▶ Problem details:
In the material below, identify each line bearing the word "simp". Reproduce those lines.

▶ Record extracts:
-- ==== Sys2Proof/Laws/Matrix.lean ====
section
/-! SUPPORT. When an integer slice finds room for its carries in the Talus. -/
namespace Sys2Proof.Machine

/-- A slice with a carry that no entry takes is refused where the share is used up. -/
theorem Sequencer.intApply_none {x : Sequencer} {i : SliceIn} {j : Nat} (hf : 512 ≤ x.talus.length) (e : Fin 4096) (c : Nat × Nat × Int)
    (hc : carryOf (i.intSlice j (e.val / 64) (e.val % 64) (x.tile i.m.tile.val).p0[e] (x.tile i.m.tile.val).p1[e], e.val) = some c)
    (hn : x.talus.any (fun y => y.takes i.m.tile.val c.1 c.2.1 c.2.2) = false) : x.intApply i j = none := by
  unfold Sequencer.intApply
  simp only
  rw [if_pos]
  have hm : c ∈ (List.filter (fun c => !x.talus.any (fun y => y.takes i.m.tile.val c.1 c.2.1 c.2.2))
      ((Vector.ofFn (fun e : Fin 4096 => i.intSlice j (e.val / 64) (e.val % 64) (x.tile i.m.tile.val).p0[e] (x.tile i.m.tile.val).p1[e])).toList.zip
        (upFrom 0 4096) |>.filterMap carryOf)) := by
    rw [List.mem_filter]
    refine ⟨?_, by simp [hn]⟩
    rw [List.mem_filterMap]
    refine ⟨_, ?_, hc⟩
    rw [List.mem_iff_getElem]
    refine ⟨e.val, ?_, ?_⟩
    · simp [upFrom]
    · simp [upFrom]
  have := List.length_pos_of_mem hm
  simp only [talusShare]
  omega

/-- A slice without carries is applied. -/
theorem Sequencer.intApply_some {x : Sequencer} {i : SliceIn} {j : Nat}
    (h : ∀ e : Fin 4096, (i.intSlice j (e.val / 64) (e.val % 64) (x.tile i.m.tile.val).p0[e] (x.tile i.m.tile.val).p1[e]).net = 0) :
    (x.intApply i j).isSome = true := by
  unfold Sequencer.intApply
  simp only
  rw [if_neg]
  · rfl
  have : (((Vector.ofFn (fun e : Fin 4096 => i.intSlice j (e.val / 64) (e.val % 64) (x.tile i.m.tile.val).p0[e] (x.tile i.m.tile.val).p1[e])).toList.zip
        (upFrom 0 4096)).filterMap carryOf) = [] := by
    rw [List.filterMap_eq_nil_iff]
    intro p hp
    rw [List.mem_iff_getElem] at hp
    obtain ⟨k, hk, rfl⟩ := hp
    simp only [upFrom, List.length_zip, Vector.length_toList] at hk
    have hk' : k < 4096 := by omega
    have e := h ⟨k, hk'⟩
    simp only [Fin.getElem_fin] at e
    simp [carryOf, e]
  rw [this]
  simp

end Sys2Proof.Machine
end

▶ Written reply:
  simp only
    refine ⟨?_, by simp [hn]⟩
    · simp [upFrom]
    · simp [upFrom]
  simp only [talusShare]
  simp only
    simp only [upFrom, List.length_zip, Vector.length_toList] at hk
    simp only [Fin.getElem_fin] at e
    simp [carryOf, e]
  simp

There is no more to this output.